Organic Law 3/2018, of December 5, on Data Protection and Guarantee of Digital Rights (LOPD) has not only adapted the national legal system to the General Data Protection Regulations (RGPD), but has also introduced clarifications that They will help responsible and treatment managers to carry out treatment operations with greater legal security.

This is the case of the processing of personal data made in the framework of due diligence processes , since the new LOPD provides, finally and expressly, the legality of these treatments.

The exchange of personal information that occurs between participating entities prior to the completion of a corporate transaction or company purchase is evident. Thus, so that the purchaser, absorber or assignee of a branch of activity -under whatever title- has a good knowledge of the entity that is willing to buy, absorb, or receive by virtue of the corresponding transmission, access to Personal data relating to workers, customers and suppliers can be presented as a determining factor for the successful completion of the operation.

The already repealed Regulation of development of the also repealed LOPD of the year 1999 established a legal fiction applicable for operations of structural modification or transmissions of business or branch of activity according to which, once formalized the corporate operation, it was allowed to continue with the treatment originally performed by the previous person in charge, being that the communication of data in favor of the new responsible person resulting from the operation was not considered as a transfer of data. Therefore, it was not necessary to have the consent of the interested parties, but it was enough to inform them about the succession in the condition of the person responsible for their data.

Now, what happened in practice when, for example, the absorbing entity in a merger claimed to have access to personal data of the absorbed entity before the execution of the operation? In my opinion, this situation generated problems, especially when this treatment was necessary for the effective completion of the operation, since it was not clear whether the new data had access to data before concluding the operation.

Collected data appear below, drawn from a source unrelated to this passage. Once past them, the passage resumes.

/-- READROM on the full path (R170): presence seen, 0x33 confirmed, eight bytes read. OK exactly when the
CRC of the first seven is the eighth; then ROM0 to ROM7 are the bytes and ROMV is 1, else the result is
CRCERR, ROM0 to ROM7 keep their values and ROMV is 0. RXDATA, CRC and every other register keep theirs. -/
def Obligations.ReadromRuns : Prop :=
  ∀ (s : State) (e : Byte) (cmd : Vector Byte 8) (echoes : Vector (Vector Byte 8) 8)
    (rest : List Input), s.status.busy = false → s.pend = .none →
    e ≠ 0x00#8 → e ≠ 0xF0#8 → readback cmd.toList = 0x33#8 →
    s.inputs = hostWrite 0x00#5 0x06#8 ::
      (resetScript e ++ (byteScript cmd.toList ++ (readsScript echoes ++ .tick :: rest))) →
    ∃ t, run 296 s = .next t ∧ t = { s with
      inputs := rest
      result := romResult (bytesOf echoes)
      status := { s.status with
        busy := false, cmderr := false, done := true, pres := true, lcfg := .normal
        err := decide (romResult (bytesOf echoes) ≠ 0x00#8)
        romv := decide (romResult (bytesOf echoes) = 0x00#8) }
      echo := e
      rom := if romResult (bytesOf echoes) = 0x00#8 then bytesOf echoes else s.rom
      work := t.work
      seq := .idle }

/-- READROM that fails early (R170, R203): no presence ends it with NODEV_RESET after the reset, a readback
other than 0x33 with NODEV_WRITE after the command byte; ROM0 to ROM7 keep their values and ROMV is 0. -/
def Obligations.ReadromFailsFast : Prop :=
  ∀ (s : State) (e : Byte) (cmd : Vector Byte 8) (rest : List Input),
    s.status.busy = false → s.pend = .none →
    (e = 0x00#8 ∨ e = 0xF0#8 →
      s.inputs = hostWrite 0x00#5 0x06#8 :: (resetScript e ++ .tick :: rest) →
      ∃ t, run 8 s = .next t ∧ t = { s with
        inputs := rest
        result := 0x01#8
        status := { s.status with
          busy := false, cmderr := false, done := true, err := true, pres := false, romv := false
          lcfg := .normal }
        echo := e
        work := t.work
        seq := .idle }) ∧
    (e ≠ 0x00#8 → e ≠ 0xF0#8 → readback cmd.toList ≠ 0x33#8 →
      s.inputs = hostWrite 0x00#5 0x06#8 ::
        (resetScript e ++ (byteScript cmd.toList ++ .tick :: rest)) →
      ∃ t, run 40 s = .next t ∧ t = { s with
        inputs := rest
        result := 0x02#8
        status := { s.status with
          busy := false, cmderr := false, done := true, err := true, pres := true, romv := false
          lcfg := .normal }
        echo := e
        work := t.work
        seq := .idle })
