theorem fetch_turn {s : State} (h : Turn s) :
    fetch s = if s.pend = .none then sequencerCode s else none := by
  rcases h with h | ⟨rest, h⟩ <;> simp [fetch, h]

theorem step_of_fetch {s : State} {c : Code} (h : fetch s = some c) :
    step s = runCode c (advance s) := by
  cases hd : decode c <;> simp [step, runCode, h, hd]

theorem step_of_fetch_none {s : State} (h : fetch s = none) : step s = agentStep s := by
  unfold step
  rw [h]

theorem agentStep_turn {s : State} (h : Turn s) : agentStep s = tick (advance s) := by
  rcases h with h | ⟨rest, h⟩
  · have : advance s = s := by cases s; cases h; rfl
    rw [this]; simp [agentStep, h]
  · simp [agentStep, h, eventStep, advance]

/-! ## The script's events -/

section
variable {s : State} {rest : List Input}

theorem step_host_ok {a : Access} {c : Code} (h : s.inputs = .host a :: rest)
    (hc : accessCode a = .ok c) : step s = runCode c { s with inputs := rest } := by
  rw [step_of_fetch (c := c) (by simp [fetch, h, hc, Except.toOption])]
  simp [advance, h]

theorem step_host_error {a : Access} {r : Refusal} (h : s.inputs = .host a :: rest)
    (hc : accessCode a = .error r) : step s = .refused r := by
  rw [step_of_fetch_none (by simp [fetch, h, hc, Except.toOption])]
  simp [agentStep, h, eventStep, hc]

theorem step_poll (h : s.inputs = .poll :: rest) :
    step s = .next (pollStep rest { s with inputs := rest }) := by
  rw [step_of_fetch_none (by simp [fetch, h])]
  simp [agentStep, h, eventStep]

theorem step_blockReset (h : s.inputs = .blockReset :: rest) :
    step s = .next (blockReset { s with inputs := rest }) := by
  rw [step_of_fetch_none (by simp [fetch, h])]
  simp [agentStep, h, eventStep]

theorem step_tx {a : TxAnswer} {b : Byte} (h : s.inputs = .tx a :: rest) (hp : s.pend = .tx b) :
    step s = answerTx a { s with inputs := rest } := by
  rw [step_of_fetch_none (by simp [fetch, h])]
  simp [agentStep, h, eventStep, hp]

theorem step_tx_ignored {a : TxAnswer} (h : s.inputs = .tx a :: rest) (hp : ∀ b, s.pend ≠ .tx b) :
    step s = .next { s with inputs := rest } := by
  rw [step_of_fetch_none (by simp [fetch, h])]
  cases hs : s.pend <;> simp_all [agentStep, eventStep]

theorem step_rx {a : RxAnswer} (h : s.inputs = .rx a :: rest) (hp : s.pend = .rx) :
    step s = answerRx a { s with inputs := rest } := by
  rw [step_of_fetch_none (by simp [fetch, h])]
  simp [agentStep, h, eventStep, hp]

theorem step_rx_ignored {a : RxAnswer} (h : s.inputs = .rx a :: rest) (hp : s.pend ≠ .rx) :
    step s = .next { s with inputs := rest } := by
  rw [step_of_fetch_none (by simp [fetch, h])]
  cases hs : s.pend <;> simp_all [agentStep, eventStep]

This led to the issuance of several reports by the Spanish Agency for Data Protection (AEPD) in which it declared the viability of prior access to personal data (see report number 518/2009, where in the framework of a merger initiated and not concluded, the access of the absorbing entity to data of the absorbed entity is allowed to allow the integration of the information systems of both entities, in the same sense, see the report number 194/2017 that analyzes the preliminary draft of the current LOPD).

In the new LOPD, the national legislator wanted to echo these pronouncements of the AEPD. In fact, article 21.1 presumes the lawful processing of data derived from any operation of structural modification or the contribution or transmission of business or branch of business activity, including prior communication.

Certainly, and based on the cause of legality of the legitimate interest, data communications are allowed before the achievement of the operation, because the legislator understands that they are necessary for the successful completion of the operation and can even guarantee the continuity of the operations. services that could be provided to the interested parties. Therefore, we can affirm that the access to data in the framework of the due diligence that entails the transmission of data from the ceding company to the cessionary company can be understood to be covered by this new precept.

However, it must be taken into account that until the operation is concluded, it will not be possible for the data assignee to use it for any purpose other than the correct achievement of the data, which will only be possible at the time of its conclusion.

On the other hand, nothing says the law regarding the obligation to inform interested parties about the communication of data made in the framework of these processes, which, in my opinion, remains equally applicable. Now, if it is considered that the fulfillment of the duty to inform can seriously affect the achievement of the objectives of the previous data communication, then said duty would not be mandatory.

Lastly, article 21.2 of the new LOPD obliges the assignee of the data to delete them in case the operation does not reach a successful conclusion. And this is totally logical to be yes, given that access to data would have been limited to the stated purpose (the successful completion of the operation), without the possibility that the participating entities can keep personal information of others.